▸ **Task objective**: From the line with "cause := some" to the line with "(List.zipWith (fun a", retype every line exactly, including those two, and leave out the rest of the data below.

(Dataset entries)
/-! ### MWAIT (R303) -/

/-- MWAIT: with LA = 0 the slot waits until the wave's operations have committed; otherwise its window does. -/
def execMwait (s : State) : Host.Outcome State Fault Refusal :=
  onceWord (wordPred s.ir) s (fun w =>
    let la := wordLa s.ir
    if arrayPending s s.cur = 0 then .done (s.updWave s.cur (fun w => holdWrites s w la {} [])) []
    else if la = 0 then .wait .arrayDrain s
    else doneWave s { w with windows := w.windows ++
      [{ slotB := s.slotB, left := la.toNat, done := false, dests := [], srcs := [], writes := [], ends := .drain }] })

/-! ### Frames on request (R277-R279, R300) -/

/-- The lowest empty entries of a frame map. -/
def emptyEntries (w : Wave) (n : Nat) : List Nat := ((List.range 32).filter (fun e => !ownsFrame w e)).take n

/-- Grants `n` frames to a wave: physical frames that no wave owns. What a granted frame holds is free (log 21). -/
def grantFrames (s : State) (i n : Nat) : State :=
  match s.wave i with
  | none => s
  | some w =>
    (emptyEntries w n).foldl (fun s e =>
      let p := shadowFrame s w.place.core
      (s.updCore w.place.core (fun c => { c with store := { c.store with
          frames := Cells.fill 0 c.store.frames (4096 * p) ((List.range 4096).map (fun k =>
            Config.freeWord (s.fresh * 2 ^ 40 + (p * 4096 + k)))) } })).updWave i (fun w =>
        { w with place := { w.place with frameMap := w.place.frameMap.set e (some p) } })) s |>.nextFresh

/-- A request for frames: the wave's age, the wave, what it needs, and its slot unless it has been evicted. -/
structure FrameRequest where
  age : Nat
  wave : Nat
  need : Nat
  slot : Option Bool
  deriving DecidableEq, Repr

/-- The frames that a waiting slot asks for. -/
def askedFrames (x : Slot) : Option Nat := match x.valid, x.wait with
  | true, some y => (match y.kind with
    | .frames n => some n
    | _ => none)
  | _, _ => none

/-- The requests that wait on a core, an evicted one with its spilled frames (R278, R279). -/
def frameRequests (s : State) (core : Nat) : List FrameRequest :=
  (List.range s.waves.length).flatMap (fun i => match s.wave i with
    | none => []
    | some w =>
      if w.place.core != core || w.run.status == .gone then []
      else if w.run.evicted then
        (match w.run.wake with
          | some (.frames n) => [⟨w.place.frameAge, i, n + w.saved.frames.length, none⟩]
          | _ => [])
      else [false, true].filterMap (fun b => (askedFrames (w.slot b)).map (fun n => ⟨w.place.frameAge, i, n, some b⟩)))

/-- Age order among requests (R47, R277): of waves of equal age the one dispatched first is the older one. -/
def olderRequest (x y : FrameRequest) : Bool := decide (x.age < y.age) || (x.age == y.age && decide (x.wave < y.wave))

def oldestRequest (rs : List FrameRequest) : Option FrameRequest :=
  rs.foldl (fun (m : Option FrameRequest) r => match m with
    | none => some r
    | some x => if olderRequest r x then some r else some x) none
def youngestRequest (rs : List FrameRequest) : Option FrameRequest :=
  rs.foldl (fun (m : Option FrameRequest) r => match m with
    | none => some r
    | some x => if olderRequest x r then some r else some x) none

/-- R278: two or more waves wait. -/
def manyWait (rs : List FrameRequest) : Bool := rs.any (fun x => rs.any (fun y => x.wave != y.wave))

/-- The bitmap of entries. -/
def entryMask (es : List Nat) : W64 := BitVec.ofNat 64 (es.foldl (fun m e => m + 2 ^ e) 0)

/-- R277, R278: free frames go to the oldest request; when it does not fit and another wave waits, the youngest wave is
evicted, once no pair operation holds its frames (R313). -/
def serveFrames : Nat → State → Nat → State
  | 0, s, _ => s
  | k + 1, s, core =>
    let rs := frameRequests s core
    match oldestRequest rs with
    | none => s
    | some r =>
      if r.need ≤ freeFrames s core then
        match r.slot, s.wave r.wave with
        | some b, some w =>
          let x := (((w.slot b).wait).map (·.word)).getD 0
          let es := emptyEntries w r.need
          let u := Use.waited x [.s (wordA x)] [.s (wordD x)]
          serveFrames k (passSlot (grantFrames s r.wave r.need) r.wave b (fun w =>
            w.openWindow b (wordLa x) u.writes u.reads [.s (wordD x) (entryMask es)])) core
        | _, _ => s
      else if manyWait rs then
        match youngestRequest rs with
        | some y => match y.slot with
          | some _ => if heldByPair s y.wave then s else serveFrames k (evict s y.wave (some (.frames y.need)) false true) core
          | none => s
        | none => s
      else s

/-- Serves the requests of a core. -/
def settleFrames (s : State) (core : Nat) : State := serveFrames (2 * s.waves.length + 1) s core

/-- The checks of ACALLOC (R300). -/
def acallocRaises (w : Wave) (lanes : W32) (v : W64) : List Raise :=
  fieldRaises lanes (decide (64 ≤ v.toNat)) 3
    ++ raiseIf lanes (decide (v.toNat < 64) && decide (32 < (w.place.frameMap.filter (·.isSome)).length + v.toNat)) .accumLimit 0

/-- ACALLOC and ACALLOC.nb: `nb` never waits. A wave that has come back from its eviction at ACALLOC has its frames (R279). -/
def acallocWord (p : Pred) (la : BitVec 4) (d sa : SReg) (nb : Bool) (i : Instr) (s : State) :
    Host.Outcome State Fault Refusal :=
  let u := Instr.uses s.ir i
  onceWord p s (fun w =>
    let rs := acallocRaises w (w.active s.slotB p) (w.getS sa.toNat)
    let n := (w.getS sa.toNat).toNat
    let core := w.place.core
    if !rs.isEmpty then .done s rs
    else if n = 0 then .done (s.updWave s.cur (fun w => holdWrites s w la u [.s d.toNat 0])) []
    else if decide (n ≤ w.place.frameHold) ||
        ((frameRequests s core).all (fun r => r.wave == s.cur && r.slot == some s.slotB || (!nb && w.place.frameAge < r.age))
          && decide (n ≤ freeFrames s core + w.place.frameHold)) then
      .done ((grantFrames s s.cur n).updWave s.cur (fun x =>
        holdWrites s { x with place := { x.place with frameHold := 0 } } la u [.s d.toNat (entryMask (emptyEntries w n))])) []
    else if nb then .done (s.updWave s.cur (fun w => holdWrites s w la u [.s d.toNat 0])) []
    else .wait (.frames n) s)

def execAcalloc (p : Pred) (la : BitVec 4) (d : SReg) (sa : SReg) (s : State) : Host.Outcome State Fault Refusal :=
  match acallocWord p la d sa false (.acalloc p la d sa) s with
  | .next t => .next (match t.wave s.cur with
    | some w => settleFrames t w.place.core
    | none => t)
  | o => o
def execAcallocNb (p : Pred) (la : BitVec 4) (d : SReg) (sa : SReg) (s : State) : Host.Outcome State Fault Refusal :=
  acallocWord p la d sa true (.acallocNb p la d sa) s

/-! ### Job cards in the sequencer (R306) -/

/-- The scalars that an array card gives its words. -/
def cardScalar (header : List Byte) (n : Nat) : W64 :=
  if n = 0 ∨ 3 < n then 0 else BitVec.ofNat 64 (fieldAt header (0x60 + 8 * n) 8)

def updCard (s : State) (cl number : Nat) (f : Card → Card) : State :=
  s.updCluster cl (fun c => { c with cards := c.cards.map (fun k => if k.number == number then f k else k) })

/-- The words of an array card that run, with their places. -/
def cardWords (header : List Byte) : List (Nat × W64) :=
  ((List.range 5).map (fun k => (k, BitVec.ofNat 64 (fieldAt header (0x40 + 8 * k) 8)))).filter (fun e => e.2 != 0)

/-- Hands the next word of an array card, from place `k` on, to the sequencer; the card finishes when none is left. -/
def nextCardWord (s : State) (cl : Nat) (card : Card) (k : Nat) : State :=
  match (cardWords card.header).find? (fun e => decide (k ≤ e.1)) with
  | none => updCard s cl card.number (fun c => { c with finished := true })
  | some (j, word) =>
    match decodeWord false word with
    | .error _ => updCard s cl card.number (fun c => { c with finished := true, cause := some (.chainFormat, 0, 0) })
    | .ok i =>
      let cap : Captured := { instr := i, word := word, pc := 0, slotB := false, lanes := allLanes
                              scalars := arrayScalars (cardScalar card.header) i, vectors := [], order := j }
      (updCard s cl card.number (fun c => { c with word := j })).updCore card.core (fun c =>
        { c with queue := c.queue ++ [{ wave := card.wave, cap := cap, card := some (cl, card.number, j) }] })

def findCard (s : State) (cl number : Nat) : Option Card := (s.cluster cl).cards.find? (fun k => k.number == number)

/-- A card ends with a cause recorded; the first one stands. -/
def failCard (s : State) (cl number : Nat) (r : Raise) : State :=
  updCard s cl number (fun c => { c with
    finished := true, cause := c.cause.orElse (fun _ => some (r.cause, r.detail, r.addr)) })

/-- The regions of a card: first byte, length, MODE (R236). -/
def cardRegions (header : List Byte) : List (Nat × Nat × Nat) :=
  (List.range 4).map (fun k =>
    (fieldAt header (0x18 + 10 * k) 6 * 256, fieldAt header (0x1E + 10 * k) 4, fieldAt header 12 1 / 4 ^ k % 4))

/-- The pieces of a range, cut where the regions of a card begin and end, with whether one permits the access (R324). -/
def cardPieces (header : List Byte) (off n : Nat) (write : Bool) : List (Nat × Nat × Bool) :=
  let rs := (cardRegions header).filter (fun r => r.2.2 != 0)
  let cuts := (rs.flatMap (fun r => [r.1, r.1 + r.2.1])).filter (fun c => decide (off < c) && decide (c < off + n))
  let marks := cuts.foldl (fun m c => if m.contains c then m else (m.takeWhile (fun x => decide (x < c))) ++ [c]
    ++ m.dropWhile (fun x => decide (x < c))) [off, off + n]
  (List.zipWith (fun a b => (a, b - a)) marks (marks.drop 1)).map (fun e =>
    (e.1, e.2, rs.any (fun r => decide (r.1 ≤ e.1) && decide (e.1 + e.2 ≤ r.1 + r.2.1)
      && (if write then decide (2 ≤ r.2.2) else r.2.2 % 2 == 1))))

/-- The scratchpad bytes that a TLD reads. -/
def tileReads (s : State) (o : ArrayOp) : List (Nat × Nat) := match o.cap.instr, s.wave o.wave with
  | .tld _ _ td _, some w =>
    let base := bitsOf ((o.cap.scalars.headD 0).toNat) 18 0
    let t := Tiles.fields (Cells.get 0 (s.core w.place.core).store.tcr td.toNat)
    (List.range t.rows).map (fun r => (base + r * Tiles.rowStride t, Tiles.rowBytes t))
      ++ (if t.strip then (List.range t.rows).map (fun r =>
        (base + t.rows * Tiles.rowStride t + r * Tiles.stripStride t, t.cols / 32)) else [])
  | _, _ => []

/-- The start of an operation; one of an array card reads and writes the scratchpad inside the regions of its card alone
(R324): what it may not read is a free value, what it may not write is left out. Answers the first byte left out. -/
def startCardOp (s : State) (o : ArrayOp) : StartOut × Option Nat :=
  match o.card with
  | none => (startOp s o, none)
  | some (cl, number, _) => match findCard s cl number with
    | none => (startOp s o, none)
    | some k =>
      let denied := ((tileReads s o).flatMap (fun r => cardPieces k.header r.1 r.2 false)).filter (fun e => !e.2.2)
      let hide (c : Core) (e : Nat × Nat × Bool) : Core :=
        { c with
          scratch := Cells.fill 0 c.scratch e.1 ((List.range e.2.1).map (fun j => Config.freeByte (s.fresh * 2 ^ 64 + e.1 + j)))
          scratchPoison := Cells.clear c.scratchPoison (e.1 / 8) ((e.1 + e.2.1 - 1) / 8 + 1 - e.1 / 8) }
      let masked := if denied.isEmpty then s else s.updCore k.core (fun c => denied.foldl hide c)
      match startOp masked o with
      | .error rs => (.error rs, none)
      | .ok st =>
        let cut (x : ArrayWrite) : List ArrayWrite := match x with
          | .scratch off bytes => ((cardPieces k.header off bytes.length true).filter (·.2.2)).map (fun e =>
              .scratch e.1 ((bytes.drop (e.1 - off)).take e.2.1))
          | y => [y]
        let out := st.writes.flatMap (fun x => match x with
          | .scratch off bytes => ((cardPieces k.header off bytes.length true).filter (fun e => !e.2.2)).map (·.1)
          | _ => [])
        (.ok { st with state := if denied.isEmpty then st.state else s, writes := st.writes.flatMap cut },
          ((denied.map (·.1)) ++ out).head?)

▸ **Response to this exercise**:
    | .error _ => updCard s cl card.number (fun c => { c with finished := true, cause := some (.chainFormat, 0, 0) })
    | .ok i =>
      let cap : Captured := { instr := i, word := word, pc := 0, slotB := false, lanes := allLanes
                              scalars := arrayScalars (cardScalar card.header) i, vectors := [], order := j }
      (updCard s cl card.number (fun c => { c with word := j })).updCore card.core (fun c =>
        { c with queue := c.queue ++ [{ wave := card.wave, cap := cap, card := some (cl, card.number, j) }] })

def findCard (s : State) (cl number : Nat) : Option Card := (s.cluster cl).cards.find? (fun k => k.number == number)

/-- A card ends with a cause recorded; the first one stands. -/
def failCard (s : State) (cl number : Nat) (r : Raise) : State :=
  updCard s cl number (fun c => { c with
    finished := true, cause := c.cause.orElse (fun _ => some (r.cause, r.detail, r.addr)) })

/-- The regions of a card: first byte, length, MODE (R236). -/
def cardRegions (header : List Byte) : List (Nat × Nat × Nat) :=
  (List.range 4).map (fun k =>
    (fieldAt header (0x18 + 10 * k) 6 * 256, fieldAt header (0x1E + 10 * k) 4, fieldAt header 12 1 / 4 ^ k % 4))

/-- The pieces of a range, cut where the regions of a card begin and end, with whether one permits the access (R324). -/
def cardPieces (header : List Byte) (off n : Nat) (write : Bool) : List (Nat × Nat × Bool) :=
  let rs := (cardRegions header).filter (fun r => r.2.2 != 0)
  let cuts := (rs.flatMap (fun r => [r.1, r.1 + r.2.1])).filter (fun c => decide (off < c) && decide (c < off + n))
  let marks := cuts.foldl (fun m c => if m.contains c then m else (m.takeWhile (fun x => decide (x < c))) ++ [c]
    ++ m.dropWhile (fun x => decide (x < c))) [off, off + n]
  (List.zipWith (fun a b => (a, b - a)) marks (marks.drop 1)).map (fun e =>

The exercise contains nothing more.